**Problem details**:
Find "false⟩, -- lauter.frame_seq" and "true⟩, -- lauter.stale_packets" in the records below. Copy the lines holding them and every line between, exactly, and no others.

**Data supplied**:
────────────────

/-- Rows of group 0x30, part 1. -/
def objRows30_0 : List ObjRow := [
  ⟨0x300000, (.bitset 2), accRw, 0, 0, (.bits 31 31), false⟩, -- lauter.status
  ⟨0x300010, .enum, accRwp, 4096, 0, (.codes [0, 1] []), false⟩, -- lauter.scan
  ⟨0x300020, .u32, accRwp, 4096, 1920, (.range 1 65536 []), false⟩, -- lauter.width
  ⟨0x300030, .u32, accRwp, 4096, 1080, (.range 1 1048576 []), false⟩, -- lauter.height
  ⟨0x300040, .enum, accRwp, 4096, 48, (.codes [1, 2, 3, 4, 16, 17, 18, 32, 33, 48, 49] []), false⟩, -- lauter.pixel_format
  ⟨0x300050, .enum, accRwp, 4096, 0, (.codes [0, 1] []), false⟩, -- lauter.missing_policy
  ⟨0x300060, .u32, accRw, 4096, 50, (.range 0 1000000 []), false⟩, -- lauter.straggle_us
  ⟨0x300070, .u32, accRw, 4096, 100, (.range 1 60000 []), false⟩, -- lauter.frame_idle
  ⟨0x300080, .bool, accRwp, 4096, 0, (.range 0 1 []), false⟩, -- lauter.side_records
  ⟨0x300090, .enum, accRwp, 4096, 0, (.codes [0, 1] []), false⟩, -- lauter.stamp_source
  ⟨0x3000A0, .u8, accWo, 32, 0, (.only 1), false⟩, -- lauter.stamp_clear
  ⟨0x3000B0, .u8, accRwp, 4096, 255, (.range 0 7 [255]), false⟩, -- lauter.encoder
  ⟨0x3000C0, .u32, accRw, 4096, 0, .any, false⟩, -- lauter.exposure_ns
  ⟨0x3000D0, .u16, accRwp, 4096, 8192, (.mult 4 64 9000), false⟩, -- lauter.gvsp_packet_bytes
  ⟨0x3000E0, .u32, accRwp, 4096, 256, (.range 1 1048576 []), false⟩, -- lauter.block_lines
  ⟨0x3000F0, .u16, accRwp, 4096, 16, .any, false⟩ -- lauter.unit_blocks
]

/-- Rows of group 0x30, part 2. -/
def objRows30_1 : List ObjRow := [
  ⟨0x300110, .u16, accRwP, 0, 768, (.range 2 1024 []), false⟩, -- lauter.staging_high
  ⟨0x300120, .u16, accRwP, 0, 256, .any, false⟩, -- lauter.staging_low
  ⟨0x300130, .u16, accRo, 64, 0, .any, false⟩, -- lauter.staging_level
  ⟨0x300140, .u16, accRo, 0, 0, .any, false⟩, -- lauter.placements_in_flight
  ⟨0x300150, .u16, accRw, 0, 0, (.only 0), false⟩, -- lauter.placements_peak
  ⟨0x300180, .u32, accRw, 4096, 20, (.range 1 100000 []), false⟩, -- lauter.resend_delay_us
  ⟨0x300190, .u8, accRw, 4096, 2, (.range 0 8 []), false⟩, -- lauter.resend_max
  ⟨0x300200, .u32, accRo, 4096, 0, .any, false⟩, -- lauter.frame_seq
  ⟨0x300210, .u64, accRo, 4096, 0, .any, true⟩, -- lauter.frames_committed
  ⟨0x300220, .u64, accRo, 4096, 0, .any, true⟩, -- lauter.frames_truncated
  ⟨0x300230, .u64, accRo, 4096, 0, .any, true⟩, -- lauter.frames_lost
  ⟨0x300240, .u64, accRo, 4096, 0, .any, true⟩, -- lauter.stale_packets
  ⟨0x300250, .u64, accRo, 4096, 0, .any, true⟩, -- lauter.duplicates
  ⟨0x300260, .u64, accRo, 8, 0, .any, true⟩, -- lauter.lost_by_cause
  ⟨0x300270, .u64, accRo, 4096, 0, .any, true⟩, -- lauter.no_leader
  ⟨0x300280, .u64, accRo, 4096, 0, .any, true⟩ -- lauter.resends_requested
]

/-- Rows of group 0x30, part 3. -/
def objRows30_2 : List ObjRow := [
  ⟨0x300290, .u64, accRo, 4096, 0, .any, true⟩, -- lauter.refused_packets
  ⟨0x3002A0, .u64, accRo, 4096, 0, .any, true⟩, -- lauter.stamps_discarded
  ⟨0x3002B0, .u64, accRo, 4096, 0, .any, true⟩, -- lauter.stamps_missing
  ⟨0x3002C0, .u8, accRo, 4096, 0, .any, false⟩ -- lauter.open_frames
]

/-- The object table of group 0x30. -/
def objRows30 : List ObjRow := objRows30_0 ++ objRows30_1 ++ objRows30_2
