/-! ### The racking engine (11_racking) -/

/-- A ring's objects as taken at its enable (R358). -/
structure RingCfg where
  dir     : Nat := 0
  dirEntries : Nat := 1
  bigPage : Bool := false
  slots   : Nat := 64
  slotBytes : Nat := 8192
  cq      : Nat := 0
  inOrder : Bool := false
deriving DecidableEq, Repr

/-- A slot abandoned and not yet reported (R381, R382). -/
structure Abandoned where
  count : Nat                            -- its assignment count
  slot  : Nat
  flow  : Nat
  cask  : Nat
  seq   : Nat
  image : Nat
  code  : Nat
deriving DecidableEq, Repr

/-- A delivery ring (R350, R356 to R359). -/
structure RingX where
  enabled : Bool := false
  disabling : Bool := false               -- R358: deliveries still to complete
  cfg     : RingCfg := {}
  post    : Nat := 0                      -- RING_POST
  assigned : Nat := 0                     -- RING_ASSIGNED
  done    : Nat := 0                      -- RING_DONE
  abandoned : List Abandoned := []        -- R381, R382: in assignment order
  above   : Bool := false                 -- R374: the high watermark has fired
  stalled : Bool := false                 -- Table 11.12: a delivery start is delayed for want of an entry
deriving DecidableEq, Repr

/-- A completion queue (R365, R366). -/
structure CqX where
  enabled : Bool := false
  base    : Nat := 0
  entries : Nat := 1024
  head    : Nat := 0                      -- CQ_HEAD
  tail    : Nat := 0                      -- CQ_TAIL
  reserved : Nat := 0                     -- R359
  faulted : Bool := false
deriving DecidableEq, Repr

/-- A delivery in progress (R359 to R364). -/
structure Delivery where
  ring    : Nat
  count   : Nat                           -- slot assignment count
  cask    : Nat
  payload : Option (List Byte) := none    -- the frame data once read from the cask (R360)
  raw     : Bool := true
  records : List Byte := []
  poisoned : Bool := false                -- flag 11 (R362)
  tag     : List Nat := []                -- tag words 0 to 14 once written
  pieces  : Nat := 0                      -- pieces of the slot written so far
  written : Bool := false                 -- data, records and tag written
  visible : Bool := false                 -- R363
deriving DecidableEq, Repr

/-- An exception frame on its way to the ring (R379, R380). -/
structure ExcFrame where
  reason : Nat
  port   : Nat
  time   : Nat
  data   : List Byte
  written : Bool := false                 -- R380: words 1 to 15 and the frame are written, word 0 is not
deriving DecidableEq, Repr

/-- The exception ring (R379, R380). -/
structure ExcX where
  enabled : Bool := false
  dir     : Nat := 0
  dirEntries : Nat := 1
  bigPage : Bool := false
  entries : Nat := 1024
  entryBytes : Nat := 2112
  head    : Nat := 0                      -- EXC_HEAD
  tail    : Nat := 0                      -- EXC_TAIL
  seq     : Nat := 0                      -- Table 11.9 word 5: exceptions since enable
  dropped : Nat := 0                      -- Table 11.9 word 6
  faulted : Bool := false
deriving DecidableEq, Repr

/-- A final translation of the cache (R354): ring, page and host page address. -/
structure TlbEntry where
  ring : Nat
  page : Nat
  host : Nat
deriving DecidableEq, Repr

/-- Hydrometer state: the result slots are BLOBs of the dictionary; the generation and next slot of each set. -/
structure HydroState where
  gen  : List (Nat × Nat) := []           -- R429: by set, 0 before the first record
deriving DecidableEq, Repr

/-- Tap state. -/
structure TapState where
  pairs : List (Nat × List PairEntry) := []  -- R418: by transmit flow, newest first, 64 at most
  tx    : List (Nat × TxX) := []          -- R387 to R407: by transmit flow
deriving DecidableEq, Repr

/-- Racking engine state. -/
structure RackState where
  rings   : List (Nat × RingX) := []
  cqs     : List (Nat × CqX) := []
  exc     : ExcX := {}
  excWait : List ExcFrame := []           -- exception frames to write
  tlb     : List TlbEntry := []           -- R354: most recently used first
  deliveries : List Delivery := []        -- in start order
  turn    : Nat := 0                      -- R359: the ring whose turn it is
  deficits : List (Nat × Nat) := []       -- R359: image bytes each ring has left
  stopped : Bool := false                 -- R382: stopped by host
  resetStop : Bool := false               -- R383: stopped by a host reset; runs again as soon as a ring is enabled
  sec     : Nat := 0                      -- R376: the present second
  inSec   : Nat := 0                      -- R376: bytes in and out of the present second
  outSec  : Nat := 0
deriving DecidableEq, Repr

/-! ### Lamp heads (15_lamp_heads) -/

/-- A lamp channel beside its objects. -/
structure LampX where
  occ     : Option (Nat × Occ) := none    -- R464: an occurrence delivered, with its channel
  lit     : Option (Nat × Nat × Nat) := none -- R465: rise, end and width of the pulse in progress
  length  : Nat := 0                      -- R465: its width, less where it was cut short
  peakDue : Bool := false                 -- R473: its peak has not been reported
  endTick : Option Nat := none            -- the tick in which the last pulse ended
  busy    : Bool := false                 -- R466
  free    : Nat := 0                      -- R466: the end of its gap
  present : Bool := false                 -- R469: a valid memory was found
  misses  : Nat := 0                      -- R475: polls in a row that found none, up to 3
  recB    : Bool := false                 -- R469: the stored count is in record B
  seq     : Nat := 0                      -- R469: its sequence
  wb      : Option Nat := none            -- R470: the count of an unconfirmed write-back
  wbNext  : Option Nat := none            -- R470: the count to write after it
  retryAt : Option Nat := none            -- R470: when a write-back that failed is written again
  hold    : Bool := false                 -- R470: reinstated, its exact count not yet confirmed
  warned  : Bool := false                 -- R471
  ended   : Bool := false                 -- R471: the stop limit has fired
deriving DecidableEq, Repr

────────────────

**Your solution**:
  ⟨0x300200, .u32, accRo, 4096, 0, .any, false⟩, -- lauter.frame_seq
  ⟨0x300210, .u64, accRo, 4096, 0, .any, true⟩, -- lauter.frames_committed
  ⟨0x300220, .u64, accRo, 4096, 0, .any, true⟩, -- lauter.frames_truncated
  ⟨0x300230, .u64, accRo, 4096, 0, .any, true⟩, -- lauter.frames_lost
  ⟨0x300240, .u64, accRo, 4096, 0, .any, true⟩, -- lauter.stale_packets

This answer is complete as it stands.